OHMAGAD I GET IT NOW! a week in university = 18 minutes on youtube.

Great video! I just have 2 questions. Should the «2» become a «+ or - 2» when you pull it out from the square root at 3:35? Does it even matter?

@NOMVrewq It stays positive. You only add a plus minus sign when you get rid of the square root sign.

Thank you for your video! I have a few questions :)

how do you decide to set ((x-3)/2)^2 equal to sin^2 theta?

Can't it also equal to cos^2theta? b/c 1-cos^2theta= sin^2theta and  1-sin^2theta=cos^2theta. and you are simply substituting sin^2theta or cos^2theta in the formula 1-u^2?

Thank you Prof Khan!

@hmmmmusic

This will solve ur problem:

(en(dot0wikipedia(dot)org/wiki­/Trigonometric_substitution#Su­bstitutions_that_eliminate_tri­gonometric_functions)

i seriously had a headache from following this...

nice. i had the same problem. the only difference is that mine is a definite integral.

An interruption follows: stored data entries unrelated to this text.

-- ==== Sys2Proof/Machine/StackOps.lean ====
section
/-!
DEFINITION. How an Ingot access ends and what follows for its owner: responses, long operations, collective actions with
their mirror writes, spills, CRSU tasks, host accesses; and stacks taken offline (R305, R351 to R355, R372, R373, R390, R429).
-/
namespace Sys2Proof.Machine

/-! ### Mirror writes (R354, R355) -/

/-- A PEER_WR of a chunk failed: AERR MIRROR_FAIL with the status in DETAIL; the chunk goes on (R355, R361). -/
def mirrorFail (q r detail : Nat) (s : State) : State :=
  match slotAt s q r with
  | none => s
  | some x =>
    let s := count1 (Ctr.mirrorFail q) s
    let s := match x.post with
      | some p => logAction q p aeMirrorFail s
      | none => s
    if x.aerr = 0 then setSlot q r (some { x with aerr := aeMirrorFail, detail := detail }) s else s

/-- MIRROR_WRITE_SEND: a completed action write to a mirrored region is sent to its MIRROR_FIBER (R354).  Without a fiber
that is PEER and UP it fails, with DETAIL 0xFF (R355 gives no status there). -/
def mirrorWrite (q r a : Nat) (bs : List Byte) (s : State) : State :=
  match slotAt s q r, regionOf s a bs.length with
  | some x, some g =>
    if x.stopped || x.fenced || !rgnMirror s g then s
    else match sendPeer q (rgnFiber s g) a x.job x.epoch .ce (.slot r) bs s with
      | some (_, s) => count (Ctr.mirrorBytes q) bs.length s
      | none => mirrorFail q r 0xFF s
  | _, _ => s

/-- PEER_ACK_RX: an acknowledgement ends the PEER_WR with its RTAG (R138, R316, R355). -/
def peerAckRx (q : Nat) (s : State) : State :=
  match (sw s q).ackIn with
  | [] => s
  | p :: rest =>
    let s := setSw q { sw s q with ackIn := rest } s
    let st := mStatus p.head
    match (peers s q).out.find? (fun o => o.1 == mRtag p.head % 16384) with
    | none => s
    | some o =>
      let s := setPeers q { peers s q with out := eraseFirst (fun x => x == o) (peers s q).out } s
      match o.2.2 with
      | .op id => opEnds q id ⟨if st = 0 then 0 else 0x0B, mAddr p.head, []⟩ s
      | .slot r => slotProgress q r (if st = 0 then s else mirrorFail q r st s)

/-- PEER_ACK_RX. -/
def execPeerAckRx (q : Quad) (s : State) : Host.Outcome State Fault Refusal :=
  .next (if quadShut s q then s else peerAckRx q s)

/-- Ends every PEER_WR outstanding on link k that has left UP (R360). -/
def peersLost (k : Nat) (s : State) : State :=
  forRange 4 (fun q s =>
    let gone := (peers s q).out.filter (fun o => o.2.1 == k)
    let s := if gone.isEmpty then s
      else setPeers q { peers s q with out := (peers s q).out.filter (fun o => o.2.1 != k) } s
    forEach gone (fun o s => match o.2.2 with
      | .op id => opEnds q id ⟨0x0B, 0, []⟩ s
      | .slot r => slotProgress q r (mirrorFail q r 0xFF s)) s) s

/-! ### CRSU tasks (R350 to R352) -/

/-- A part of a task's loads has arrived. -/
def loadArrived (q r t part off : Nat) (data : List Byte) (s : State) : State :=
  match slotAt s q r with
  | none => s
  | some x => match x.tasks[t]? with
    | none => s
    | some k =>
      let k := if part = 0 then { k with pIn := putBytes k.pIn off data }
        else if part = 1 then { k with s0In := putBytes k.s0In off data }
        else { k with s1In := putBytes k.s1In off data }
      setSlot q r (some { x with tasks := listSet x.tasks t k }) s

/-- Elements of a down packet of CRSU: 4,096 bytes of PFMT elements (R224, R352). -/
def paramPer (p : Post) : Nat := 32768 / fmtBits p.pfmt

/-- Sends the down packet of the new parameters that task t belongs to, once every task of it is written back (R352). -/
def sendParams (q r t : Nat) (x : SlotSt) (p : Post) (s : State) : State :=
  let per := paramPer p
  let tasksPer := per / taskElems p
  let i := t / tasksPer
  let ts := (x.tasks.drop (i * tasksPer)).take tasksPer
  if ts.all (·.phase == 4) && !devFault s then
    let pl := (ts.map (·.pOut)).flatten
    let total := (p.units + per - 1) / per
    let x := (slotAt s q r).getD x
    sendDown q r x (downHead s x p.pfmt i total p.units x.expect 0 x.good (i + 1 == total) false false pl) pl
      (count1 (Ctr.resultPkts q) (setSlot q r (some { x with formed := x.formed + 1 }) s))
  else s

/-- A task's write-back is complete: its packet may leave, and the chunk's data is complete with its last task (R351, R352,
R359, R440). -/
def taskWritten (q r t : Nat) (s : State) : State :=
  match slotAt s q r with
  | none => s
  | some x => match x.tasks[t]?, x.post with
    | some k, some p =>
      let x := { x with tasks := listSet x.tasks t { k with phase := 4 } }
      let s := setSlot q r (some x) s
      if x.stopped || x.fenced || k.phase ≠ 3 then s
      else
        let s := sendParams q r t x p s
        if x.tasks.all (·.phase == 4) then
          let read := (x.tasks.map (·.pIn)).flatten ++ (x.tasks.map (·.s0In)).flatten ++ (x.tasks.map (·.s1In)).flatten
          let x := (slotAt s q r).getD x
          let x := { x with stage := 0, result := (x.tasks.map (·.pOut)).flatten,
                            dw := if p.prov then sha3_256 read else x.dw }
          setSlot q r (some x) s
        else s
    | _, _ => s

/-- Does an access of task t's write-back remain? -/
def backLeft (s : State) (q r t : Nat) : Bool :=
  (quadAccs s q).any (fun a => match a.owner with
    | .back q' r' t' _ _ => q' == q && r' == r && t' == t
    | _ => false)

/-! ### Host accesses (R429, R433) -/

/-- All-ones data of `n` bytes. -/
def onesBytes (n : Nat) : List Byte := List.replicate n 0xFF

/-- A BAR2 access whose parts have all ended completes (R429). -/
def winFinish (id : Nat) (w : WinAcc) (s : State) : State :=
  let s := { s with host := { s.host with wins := Tbl.set none s.host.wins id none } }
  let s := if w.bad then count1 Ctr.winErr s else s
  if w.kind = 1 then s else emit (.completion (if w.bad then onesBytes w.data.length else w.data)) s

/-- A part of a BAR2 access has ended. -/
def winPart (id off st : Nat) (data : List Byte) (s : State) : State :=
  match Tbl.get none s.host.wins id with
  | none => s
  | some w =>
    let w := { w with data := if w.kind = 1 then w.data else putBytes w.data off data, left := w.left - 1,
                      bad := w.bad || st != 0 }
    if w.left = 0 then winFinish id w s
    else { s with host := { s.host with wins := Tbl.set none s.host.wins id (some w) } }

/-- A part of a DMA descriptor's data has ended; the first failure is its status (R434). -/
def dmaPart (i id off st : Nat) (data : List Byte) (s : State) : State :=
  let d := dma s i
  match d.job with
  | none => s
  | some j =>
    if j.id ≠ id then s else
    let code := if st = 0 then 0 else if st = 4 then 3 else 4
    setDma i { d with job := some { j with data := putBytes j.data off data,
                                           status := if j.status = 0 then code else j.status } } s

/-! ### The end of an access (R373) -/

/-- What follows for the owner of an access that ended with a status: 0, 4 STACK_OFFLINE or 5 DATA_ERROR. -/
def accessEnds (n : Nat) (a : Access) (st : Nat) (data : List Byte) (s : State) : State :=
  let aerr := if st = 5 && !a.op.writes then aeReadError else aeWriteError
  match a.owner with
  | .request p =>
    let s := msAnswer (n / 3) p st data (hEcn p.head) false s
    showMs (n / 3) s
  | .comb q id =>
    match (ms s q).combs.find? (fun c => c.id == id) with
    | none => showMs q s
    | some c => showMs q (combAnswer q c st data s)
  | .peer q p => peerAnswer q p st (if st = 0 then count (Ctr.igPeerWrApplied (n / 3) (n % 3)) a.op.len s else s)
  | .op q id => opEnds q id ⟨statusFault st, a.addr, data⟩ s
  | .slot q r off =>
    if st ≠ 0 then stopChunk q r aerr 0 s
    else match a.op with
      | .write bs => slotProgress q r (mirrorWrite q r a.addr bs s)
      | _ => match slotAt s q r with
        | none => s
        | some x =>
          let d := data.zipIdx.foldl (fun t b => Tbl.set 0 t (off + b.2) b.1) x.data
          slotProgress q r (setSlot q r (some { x with data := d }) s)
  | .spill q r => if st = 0 then slotProgress q r (readBack q r a.op a.addr data s) else spillLost q r (if st = 4 then csUnitLost else csDataError) s
  | .load q r t part off => if st = 0 then loadArrived q r t part off data s else stopChunk q r aerr 0 s
  | .back q r t _ _ =>
    if st ≠ 0 then stopChunk q r aerr 0 s
    else
      let s := match a.op with
        | .write bs => mirrorWrite q r a.addr bs s
        | _ => s
      if backLeft s q r t then s else taskWritten q r t s
  | .window id off => winPart id off st data s
  | .dma i id off => dmaPart i id off st data s

/-- The long operation an access is made for, by quadrant and number. -/
def Access.opOf (a : Access) : Option (Nat × Nat) :=
  match a.owner with
  | .op q id => some (q, id)
  | .request p => p.wick
  | _ => none

/-- The bytes an access stores: those of an IGST whose source the program has rewritten meanwhile are free (R305). -/
def spoilWrite (a : Access) (s : State) : MemOp × State :=
  match a.op, a.opOf with
  | .write bs, some (q, id) =>
    match (lx s q).ops.find? (fun o => o.id == id) with
    | some o => match o.kind with
      | .igst l _ => let (bs, s) := spoil l bs o.dirty s; (.write bs, s)
      | _ => (a.op, s)
    | none => (a.op, s)
  | _, _ => (a.op, s)

/-- STACK_ACCESS_DONE: a granted access completes, with the symbol errors that its lines show; on a stack that is not ONLINE
it ends with STACK_OFFLINE. -/
def stackAccessDone (n id : Nat) (errs : List SymErr) (s : State) : State :=
  match (stack s n).accs.find? (fun a => a.id == id) with
  | none => s
  | some a =>
    if !a.granted || !accReady s n a then s
    else if !stackOnline s n then accessEnds n a 4 [] (count1 (Ctr.igOfflineEnded (n / 3) (n % 3)) (dropAccess n id s))
    else
      let (op, s) := spoilWrite a s
      let (st, data, s) := perform n a.addr op errs s
      accessEnds n { a with op := op } st data (dropAccess n id s)

/-- STACK_ACCESS_DONE. -/
def execStackAccessDone (n : StackIx) (acc : Nat) (errs : List SymErr) (s : State) : Host.Outcome State Fault Refusal :=
  .next (stackAccessDone n acc errs s)

/-! ### OFFLINE (R390) -/

/-- An access ended by OFFLINE: a write or atomic may or may not have been applied. -/
def endOffline (n : Nat) (a : Access) (s : State) : State :=
  let s := count1 (Ctr.igOfflineEnded (n / 3) (n % 3)) s
  let (done, s) := freeBool s
  let s := if done && a.op.writes then
      let (op, s) := spoilWrite a s
      (applyOp a.addr op s).2
    else s
  accessEnds n a 4 [] (dropAccess n a.id s)

/-- Ends everything that uses stack n: its accesses, open adds, and the chunks spilled to it (R270, R289, R390, R391). -/
def stackLeaves (n : Nat) (s : State) : State :=
  let q := n / 3
  let s := forEach (stack s n).accs (endOffline n) s
  let open' := (openCombs s q).filter (fun c => c.kind != 0 && stackOf s c.addr == n)
  let s := forEach open' (fun c s => showMs q (combAnswer q c 4 [] s)) s
  let spilled := (usedSlots s q).filter (fun e => 1024 ≤ e.1 && (stacksOf s (spillAddr s q e.1) spillBytes).contains n)
  showCe q (forEach spilled (fun e s => spillLost q e.1 csUnitLost s) s)

/-- A stack's STATE changes; the spill slots that are free follow (R256, R389). -/
def enterState (n st : Nat) (s : State) : State := showCe (n / 3) (setStackState n st s)

/-- OFFLINE is set (R390): an ONLINE stack drains; in TRAINING the bit is held. -/
def stackOfflineSet (n : Nat) (s : State) : State :=
  let a := Reg.igCtrl (n / 3) (n % 3)
  if rb s a 31 then s
  else
    let s := setRb a 31 true s
    if stackState s n ≠ stOnline then s
    else stackLeaves n (setUnitState (20 + n) 6 1 (enterState n stDraining s))

/-- STACK_OFFLINE_SET. -/
def execStackOfflineSet (n : StackIx) (s : State) : Host.Outcome State Fault Refusal :=
  .next (guardReg (Reg.igCtrl (n / 3) (n % 3)) (stackOfflineSet n) s)

/-- STACK_DRAINED: a DRAINING stack without accesses enters OFFLINE, or ONLINE when OFFLINE has been cleared (R389, R390). -/
def stackDrained (n : Nat) (s : State) : State :=
  if stackState s n ≠ stDraining || (stack s n).accs ≠ [] then s
  else if rb s (Reg.igCtrl (n / 3) (n % 3)) 31 then enterState n stOffline s
  else setUnitState (20 + n) 4 1 (enterState n stOnline s)

/-- STACK_DRAINED. -/
def execStackDrained (n : StackIx) (s : State) : Host.Outcome State Fault Refusal :=
  .next (if stackGone s n then s else stackDrained n s)

/-- OFFLINE is cleared (R390). -/
def stackOfflineClear (n : Nat) (s : State) : State :=
  let a := Reg.igCtrl (n / 3) (n % 3)
  if !rb s a 31 then s
  else
    let s := setRb a 31 false s
    if stackState s n = stOffline then setUnitState (20 + n) 4 1 (enterState n stOnline s) else s

/-- STACK_OFFLINE_CLEAR. -/
def execStackOfflineClear (n : StackIx) (s : State) : Host.Outcome State Fault Refusal :=
  .next (guardReg (Reg.igCtrl (n / 3) (n % 3)) (stackOfflineClear n) s)

end Sys2Proof.Machine
end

SMH. -_-

@khanacademy what program do you use for your videos to write on?

i m just wondering would u be able to simply just get to ur purple simplification (at 4:20) and then substitute for (x-3)= u and figureout du in terms of dx and just go from there it seems easier than a trig substitution although im not sure if it works i havent tried

@9:43, it's supposed to be 2theta + 2sin of 2theta + C... You missed the 2nd (2)

@tringuyen552911 Recall that to do d/dtheta (sin2(theta)) you must utilize the chain rule, so first you take the dervitative of the innermost portion, 2theta, which is 2, and then the derivative of the outer part, sin, which is cos, but carry the original inner through, so the derivative of sin2theta is 2cos2theta, which is what you originally have in the integral, so Sal did it right.

2theta - sin 2 theta + c, not +!!!! :)

why didn't he just use the arcsin integral? he made it way more complicated then it really is

@jmlrugby11 scratch that you need 1/a^2 + u^2

plus C

Why do you slip so many errors ? for (sin^2)(theta)=((x-3)/2)^2 you cannot simply take the square on both sides, you get something like sin(theta)=+OR-(x-3)/2;

The right way to do it was to substitute from the beggining sin(theta)=(x-3)/2, that way you would do it mathematically correct.

I know it doesn't influence the result, but you know error can cancel themself out and pass unnoticed, but if you were taking a test than it wouldn't be fully correct.

AMAZING!

I've got a great Calc teacher, but you sir are convenient as fuck.

OMG thank you SOooo much!!

this got complicated when you tried to make it into a "nice clean answer">.< ...

sallu miya, great!

great!

aw....man!!!

I wish my teacher explained things this well...

You're a wizard! <8-0

holy shit.. i feel so stupid

11:50 there is sin θ * cos θ. not sinθ+cosθ..

ಠ_ಠ

You have unbelievable concentration ability...

dont understand why u first cancel those 2 from the ( x-3)/2 and then in antoehr line multiply with 2/2... and before u done that u could write sqrt( 1- (x-3)^2 /4) as sqrt(4 - ( x-3)^2)... ?

@Djole0 He cancelled the 2 from under the (x-3)/2 because it was originally multiplied by 2. He then added the 2/2 to make get a root(4) in there. adding a 2/2 doesn't do anything because 2/2 = 1, so multiplied by 1 doesn't change anything.

he forgot to add plus c at the end!

damnnnnn ur a beast

Damn...

nice one ^^

instead of doin all that after 13:15, you could just draw a right triangle with angle theta and use SOHCAHTOA to get the required angles

your hand hurts and my brain hurts. i need a break before the next one.

I appreciate the help.

you forgot + C at the end

applause

what if you chose to use sin^2x=1-cos^2x would the answer be different

Maybe you will get a different indefinite integral, but it is just as correct as the other way around.

zynot91210  sin2x is 2sinx cosx

Hey man, at 11:53 its

sin2x=(sinx cosx + cosx sinx) not (sinx cosx + cosx + sinx)

Ah well, it was an inadvertent error. He didn't carry it forward or anything.